夜、「わたしは最悪」をみにいった。3日くらい近所にしか外出していなかったためか、外の情報量に若干驚きつつ。毎日なるべく自分とは離れた環境を散歩したほうがいいな。
で、映画なのだがとてもよかった。女性応援系映画って意識高すぎて逆にみじめな気分になってしまうこともあるあるなのだが、この映画に関してはそれがない。「ひとりでいること」をこんなふうに描いてくれる映画って他にない、と思った。主人公ユリヤは最悪かもしれないが共感できる。何がしたいのかなんてわからなくて、事が起こってから自分の気持ちを決めていけるというような人物。

対話することに徹底的だった「カモン カモン」とは反対の映画だったかもしれない、というのは思いつきだが、誰かが自分の人生に影響することを支配的に(自分が主人公ではない!と)感じてしまって、それから逃げ続けるという映画だった。だから、終盤、別れた恋人アクセルにとてもいい言葉、たぶん自分では思ってもみなかった言葉を投げかけられても、それをユリヤがちゃんと受け止めているかどうかはかなり微妙に描かれている。

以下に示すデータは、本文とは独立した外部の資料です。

-- ==== Sys2Proof/Machine/Power.lean ====
section
/-! DEFINITION. The power states: PWR_CMD, the handshake, the commit window, the entry actions, wakes and PWR_FUNC (R411 to R424). The return to
Run, which completes accesses that were held, lies in PowerReturn. -/

namespace Sys2Proof.Machine

/-! ### The request (R414) -/

/-- R414: the reason for which a request is refused before the handshake; 0 = none. DESIGN CHOICE (log 28). -/
def State.pwrRefusal (s : State) : Nat :=
  if s.recutLive then 2
  else if s.eng.running.isSome ∨ s.eng.waiting ≠ [] then 3
  else if !s.inService then 4
  else if s.isSet F.DRC_STATUS_FROZEN then 6
  else if s.dbg.halted.isSome then 7
  else if !s.isSet F.PWR_CLK_STATUS_XO32K_OK then 8
  else if s.isSet F.PWR_CLK_STATUS_FALLBACK then 9
  else 0

/-- A write of PWR_CMD (R414, R417, R428, R434). DESIGN CHOICE (log 28). -/
def State.pwrCmdWrite (s : State) (v : Word) : State :=
  let op := getField v 0 3
  let key := getField v 16 16 == 0x9640
  if op = 0 then s
  else if 5 < op ∨ ((op = 3 ∨ op = 4) ∧ !key) then s.bump A.PWR_CMD_REJECT
  else if s.pwrState ≠ 0 then (if op = 5 ∧ s.pwrState = 1 then s.pwrRelease 5 0 0 else s.bump A.PWR_CMD_REJECT)
  else if op = 5 then s
  else if op = 4 then s.packageReset F.PWR_RESET_CAUSE_RESTART
  else if s.pwrRefusal ≠ 0 then s.pwrRelease 2 s.pwrRefusal 0
  else
    let s := s.wr A.PWR_STATUS (fieldWord 0 3 1 ||| fieldWord 3 2 op ||| fieldWord 16 1 1)
    { s with pwr := { s.pwr with asked := 1, noHost := getField v 3 1 == 1, edges := [] } }

/-- The word of a PWR_CMD write. -/
def pwrWord (op : Nat) (noHost : Bool) (key : BitVec 16) : Word := fieldWord 0 3 op ||| fieldWord 3 1 (b2n noHost) ||| fieldWord 16 16 key.toNat

/-- A PWR_CMD write by a master. -/
def State.pwrHost (s : State) (m : Master) (v : Word) : State := s.hostWrite m A.PWR_CMD v (fun s => s.pwrCmdWrite v)

/-- R414. -/
def execPwrSleep (m : Master) (s : State) : Res := .next (s.pwrHost m (pwrWord 1 false 0#16))
/-- R414. -/
def execPwrDeep (m : Master) (noHost : Bool) (s : State) : Res := .next (s.pwrHost m (pwrWord 2 noHost 0#16))
/-- R414. -/
def execPwrOff (m : Master) (noHost : Bool) (key : BitVec 16) (s : State) : Res := .next (s.pwrHost m (pwrWord 3 noHost key))
/-- R428. -/
def execPwrRestart (m : Master) (key : BitVec 16) (s : State) : Res := .next (s.pwrHost m (pwrWord 4 false key))
/-- R417. -/
def execPwrAbort (m : Master) (s : State) : Res := .next (s.pwrHost m (pwrWord 5 false 0#16))

/-! ### The handshake (R415 to R417) -/

/-- The target is Deep or Off. -/
def State.targetLow (s : State) : Bool := 2 ≤ s.get F.PWR_STATUS_TARGET

/-- The host has still to put the function in D3hot (R415 position 1). DESIGN CHOICE (log 29). -/
def State.waitsD3 (s : State) : Bool := s.targetLow && !s.pwr.noHost && !s.hst.d3hot

/-- A frame already begun on a ring moves (R415 position 1). -/
def State.dmaRuns (s : State) : Bool := (List.range 33).any (fun r => s.ringBegun r)

/-- R415: the cluster at a position is in its delaying condition. DESIGN CHOICE (log 29). -/
def State.clusterDelays (s : State) (pos : Nat) : Bool :=
  match pos with
  | 1 => s.dmaRuns || s.waitsD3
  | 3 => s.sec.sealJob.isSome
  | 4 => s.sec.fuse.isSome || s.sec.signing.isSome || s.rfuse.busy.isSome
  | 5 => s.upd.op.isSome
  | 6 => (List.range 3).any (fun n => (s.rad n).tx.isSome || (s.ph n).rx.isSome || decide (s.tim.now < (s.rad n).exchEnd))
  | 7 => decide (s.t0 < s.trv.txUntil)
  | 9 => s.eng.roles.any (fun r => r.queue != [])
  | 10 => 0 < s.get F.DRC_STATUS_DEBT0 || 0 < s.get F.DRC_STATUS_DEBT1
  | _ => false

/-- R415: the cluster asked grants unless it delays; the next is asked, or the commit window opens (R418). `d3hot`: the host has the function in D3hot. -/
def State.clusterGrant (s : State) (d3hot : Bool) : State :=
  if s.pwrState ≠ 1 then s else
  let s : State := { s with hst := { s.hst with d3hot := d3hot } }
  if s.clusterDelays s.pwr.asked then s
  else
    let s : State := { s with pwr := { s.pwr with asked := s.pwr.asked + 1 } }
    if 10 < s.pwr.asked then s.put F.PWR_STATUS_STATE 2 else s

/-- R415. DESIGN CHOICE (log 29). -/
def execClusterGrant (d3hot : Bool) (s : State) : Res := .next (s.clusterGrant d3hot)

/-- R415, R417: the cluster asked still delays at its bound; the host's missing D3hot is refusal reason 5 of PCI0. DESIGN CHOICE (log 13). -/
def execHandshakeTimeout (s : State) : Res :=
  .next (if s.pwrState ≠ 1 then s
    else if s.pwr.asked = 1 ∧ s.waitsD3 ∧ !s.dmaRuns then s.pwrRelease 2 5 1
    else s.pwrRelease 4 0 s.pwr.asked)

/-! ### The commit window (R418) -/

/-- Level sources active now, by R420's table, for a target; `wakeN` and `fault`: the levels of sources 1 and 8. -/
def State.levelActive (s : State) (target : Nat) (wakeN fault : Bool) (c : Nat) : Bool :=
  match c with
  | 1 => wakeN
  | 2 => target ≤ 2 && s.isSet F.WUR_STATUS_WAKE
  | 3 => s.isSet F.CAL_STATUS_ALARM
  | 4 => target == 1 && s.path.ingress.any (fun p => p.source < 4)
  | 5 => target == 1 && s.hst.held.any (fun h => h.1 == .pcie)
  | 8 => target ≤ 2 && fault
  | _ => false

/-- The lowest enabled source active, edges latched included. -/
def State.wakeSource (s : State) (target : Nat) (wakeN fault edges : Bool) : Option Nat :=
  (List.range 9).find? (fun c => c != 0 && s.wakeEnabled c && (s.levelActive target wakeN fault c || (edges && s.pwr.edges.contains c)))

/-- R418. DEDUCED (log 27). -/
def State.windowClose (s : State) (wakeN fault : Bool) : State :=
  if s.pwrState ≠ 2 then s
  else match s.wakeSource (s.get F.PWR_STATUS_TARGET) wakeN fault false with
    | some c => (s.lastWake c 0).pwrRelease 3 0 0
    | none => s.put F.PWR_STATUS_STATE 3

/-- R418. -/
def execCommitWindowClose (wakeN fault : Bool) (s : State) : Res := .next (s.windowClose wakeN fault)

/-! ### The entry actions (R419, R348, R349, R369) -/

/-- Radio n goes down to a state from above it, its synthesiser off. DEDUCED (log 30). -/
def State.radioDown (s : State) (n r : Nat) : State :=
  if s.rstate n ≤ r then s else ((s.rxAbort n).synthLock n false).setRadio n r

/-- The actions for Sleep: radios to Standby, the Traverse transceiver off, the ENG and PKT PLLs off. DEDUCED (log 30). -/
def State.enterSleep (s : State) : State :=
  let s := (List.range 3).foldl (fun (s : State) n => s.radioDown n rStandby) s
  let s : State := { s with trv := { s.trv with rest := true } }
  (s.put F.PWR_CLK_STATUS_ENG_LOCK 0).put F.PWR_CLK_STATUS_PKT_LOCK 0

/-- The banks that the Legend retains, as (role code, scratchpad) (R348). -/
def State.retainedBanks (s : State) : List (Nat × Nat) :=
  (List.range 12).flatMap (fun r => (setBits 16 (s.retainMask (r + 1))).map (fun n => (r + 1, n)))

/-- The actions for Deep beside those for Sleep. DEDUCED (log 30). -/
def State.enterDeep (s : State) : State :=
  let s := s.enterSleep.clearStage.sealFree
  let s : State := { s with mem := { s.mem with retained := some s.retainedBanks }, path := { s.path with cache := [] } }
  let s := (List.range 3).foldl (fun (s : State) n => s.radioDown n rSleep) s
  let s := (List.range 4).foldl (fun (s : State) p => s.linkSet p false false) s
  let s := (s.pcieReset false).put F.PWR_CLK_STATUS_SERDES_LOCK 0
  let s : State := { s with chn := { s.chn with xo80 := false } }
  (s.put F.PWR_CLK_STATUS_XO80_OK 0).tclkHalt

/-- The actions for Off: everything but the calendar domain, fuses and flash is lost (R411). -/
def State.enterOff (s : State) : State :=
  let en := (s.rd A.PWR_WAKE_EN).toNat
  let s := (s.resetTo .off).withRegulators
  { s with pwr := { s.pwr with offWake := en } }

/-- R419: the entry actions are complete. -/
def State.entryDone (s : State) : State :=
  if s.pwrState ≠ 3 then s
  else match s.get F.PWR_STATUS_TARGET with
    | 1 => s.enterSleep.put F.PWR_STATUS_STATE 4
    | 2 => s.enterDeep.put F.PWR_STATUS_STATE 4
    | _ => s.enterOff

/-- R419. -/
def execEntryActionsDone (s : State) : Res := .next s.entryDone

/-! ### Waking (R420, R421, R423) -/

/-- R421: an XO32K edge registers the wake. From Off, sources 1 and 3 begin a start; in the handshake a wake cancels it (R417). -/
def State.wakeRegister (s : State) (wakeN fault : Bool) : State :=
  let t := s.get F.PWR_STATUS_TARGET
  if s.pwr.stage = .off then
    if wakeN ∧ bit s.pwr.offWake 0 then (s.lastWake 1 3).packageReset F.PWR_RESET_CAUSE_OFF_WAKE
    else if s.isSet F.CAL_STATUS_ALARM ∧ bit s.pwr.offWake 2 then (s.lastWake 3 3).packageReset F.PWR_RESET_CAUSE_OFF_WAKE
    else s
  else if s.pwrState = 1 then
    match s.wakeSource t wakeN fault false with
    | some c => (s.lastWake c 0).pwrRelease 3 0 0
    | none => s
  else if s.pwrState = 4 then
    match s.wakeSource t wakeN fault true with
    | some c => ({ s.lastWake c t with pwr := { s.pwr with edges := [], wakeAt := s.tim.now } } : State).put F.PWR_STATUS_STATE 5
    | none => s
  else s

/-- R421. -/
def execWakeRegister (wakeN fault : Bool) (s : State) : Res := .next (s.wakeRegister wakeN fault)

/-! ### The restore of the memories (R350, R369) -/

/-- The unit that a bank of a role's engine is (R62, R348). -/
def State.bankLoc (s : State) (b : Nat × Nat) : Word := s.engLoc (s.roleAt b.1) b.2

/-- An engine's scratchpads as they come back: the lines of retained banks that were not lost. -/
def keptLines (c : Nat) (kept : List (Nat × Nat)) (sp : List (Nat × BitVec 512)) : List (Nat × BitVec 512) :=
  sp.filter (fun l => kept.contains (c, l.1 / 1024))

/-- R369: array k of the key store (0 pairwise, 1 group, 2 MACsec) or the domain key slots (3) is cleared. -/
def State.keyArrayLost (s : State) (k : Nat) : State :=
  let s := if k < 3 then
      (List.range (classSize k)).foldl (fun (s : State) i => s.setSlot k i { KeySlot.blank with fault := true }) s
    else ({ s with trv := { s.trv with keys := List.replicate 2 (List.replicate 16 0#8) } } : State).put F.TRV_DKEY_STATUS_LOADED 0
  s.raise F.KEY_EVENT_FAULT

/-- R350: on a wake from Deep: `failed`: the retained banks that fail, with whether no copy of their snapshot reads; `arrays`: key arrays that fail. A
failing bank is rewritten from its snapshot; without one it is zeroed and the wake counts as a detected fault. Ledgers are rebuilt. -/
def State.retentionRestore (s : State) (failed : List (Nat × Nat × Bool)) (arrays : List Nat) : State :=
  match s.mem.retained with
  | none => s
  | some banks =>
    if s.pwrState ≠ 5 then s else
    let bad := failed.filter (fun e => banks.contains (e.1, e.2.1))
    let lost := (bad.filter (fun e => e.2.2)).map (fun e => (e.1, e.2.1))
    let kept := banks.filter (fun b => !lost.contains b)
    let s := (List.range 14).foldl (fun (s : State) e =>
      let c := s.erole e
      s.engMod e (fun x => { x with sp := if s.estate e = eServing then keptLines c kept x.sp else [] })) s
    let s := (List.range 12).foldl (fun (s : State) r =>
      let c := r + 1
      if s.servingRole c then
        s.roleMod c (fun x => { x with ledger := if s.counterproof then (s.engine (s.roleAt c)).sp else x.ledger, badLines := [] })
      else s) s
    let s : State := { s with mem := { s.mem with retained := none } }
    let s := s.put F.ENG_MEM_STATUS_RETFAIL_BANKS bad.length
    let s := match bad.getLast? with
      | some e =>
        let loc := s.bankLoc (e.1, e.2.1)
        ((s.raise F.ENG_MEM_STATUS_RETFAIL).wr A.ENG_MEM_RETFAIL_LOC loc).faultNow .retention (if lost = [] then 0 else 1) 0 loc 0
      | none => s
    let arrays := arrays.filter (· < 4)
    if arrays = [] then s
    else (arrays.foldl (fun (s : State) k => s.keyArrayLost k) s).faultNow .retention 1 0 (s.loc .pkt 0x0A (arrays.getLastD 0)) 0

/-- R350. DEDUCED (log 31). -/
def execRetentionRestore (failed : List (Fin 12 × Fin 16 × Bool)) (arrays : List (Fin 4)) (s : State) : Res :=
  .next (s.retentionRestore (failed.map (fun e => (e.1.val + 1, e.2.1.val, e.2.2))) (arrays.map (fun a => a.val)))

/-! ### Functions (R424) and Idle (R412) -/

/-- R424. -/
def execPwrFuncWrite (m : Master) (v : Word) (s : State) : Res := .next (s.hostWrite m A.PWR_FUNC v (fun s => s.funcWrite v))

/-- A function is in the delaying condition of its shutdown (R424). -/
def State.funcBusy (s : State) (i : Nat) : Bool :=
  if i < 3 then (s.rad i).tx.isSome || decide (s.tim.now < (s.rad i).exchEnd) else if i < 7 then false else s.sec.sealJob.isSome

/-- A function has lost its power (R424). -/
def State.funcOff (s : State) (i : Nat) : State :=
  if i < 3 then (((s.rxAbort i).synthLock i false).setRadio i rOff).xo80Follow
  else if i < 7 then s.linkSet (i - 3) false false
  else s

/-- A function has its power back (R424, R90). -/
def State.funcStarted (s : State) (i : Nat) : State := if i < 3 then (s.radioRestart i).xo80Follow else s

/-- R424: a shutdown or a start-up completes, and a latched change begins at once. -/
def State.funcDone (s : State) (i : Nat) : State :=
  let f := s.func i
  if f.stopping then
    if s.funcBusy i then s
    else ((s.funcMod i (fun x => { x with on := x.latched == some true, starting := x.latched == some true, stopping := false, latched := none })).funcOff i).funcShow
  else if f.starting then
    ((s.funcMod i (fun x => { x with starting := false, stopping := x.latched == some false, latched := none })).funcStarted i).funcShow
  else s

/-- R424. -/
def execFuncShutdownDone (i : Fin 8) (s : State) : Res := .next (s.funcDone i)

/-- R412: every engine in order has its clock stopped. -/
def execIdleEnter (s : State) : Res :=
  .next (if (List.range 14).all (fun e => s.estate e == eFenced || s.isSet (F.ENG_STATUS_IDLE e)) then { s with pwr := { s.pwr with idle := true } } else s)

end Sys2Proof.Machine
end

あれ、人によって解釈が割れると思うのだけどみんなどうみているんだろうか。私は「響いていない」派で、だからこの映画は良いのだとも思っている。
ただ、終章でユリヤが選択した職業は明らかにアクセルとの時間が影響している。アクセルはガラス越しに街をみて、それを漫画に描いたと語っていた。ユリヤはファインダー越しにアクセルの姿を撮影する。ユリヤの成長がこの映画の中であるとしたら、影響を受け入れたというところじゃないのか。

映画内で何度か出てくるのはフェミニズムの話で、「支配」につながってくる。男性が悪いというわけではなく、ユリヤ自身が、誰かと一緒になることでしか人生を送れていない。どこかから借りてきたような言葉を並べた文章が「君自身だ」とか言われてしまうし。誰かによっかかっているくせに、その誰かが自分を(強い言葉で言えば)「縛っている感じ」に強い抵抗を覚えている。その縛りというのは女であるということによる、妊娠、出産、という縛りでもある。
浴室で血を流すシーンも解釈が分かれるところと思うが、重く捉えると子宮系の病気、ライトに見ると妊娠が終わってまた生理がやってきたというところだろうか。いずれにせよ、妊娠からの解放である。ほっとする。サラッと描いているここが何気にすごい。
ひとつの終わりを朝焼けと共に迎え、それをはじまりとして捉える。その切り替えの速さは悪い癖で、いい癖だ。そして誰かに所属していないと生活できなかったユリヤは最後にやっとひとり、を選択する。決して「強い女」ではないめんどくさい女、ユリヤが生きるための選択である。流れて流れて、その経過で身についた生きる術である。強くパワフルに生きよう、ではなくて、多分大丈夫だから、くらいの後押しがすごいバランスだと思う。爽やかで幸福なラストだ。あとはカメラがすごい良かった。独特でみたことがない感じなんだけど、やってんな感がない。でもやっぱりかなり個性的。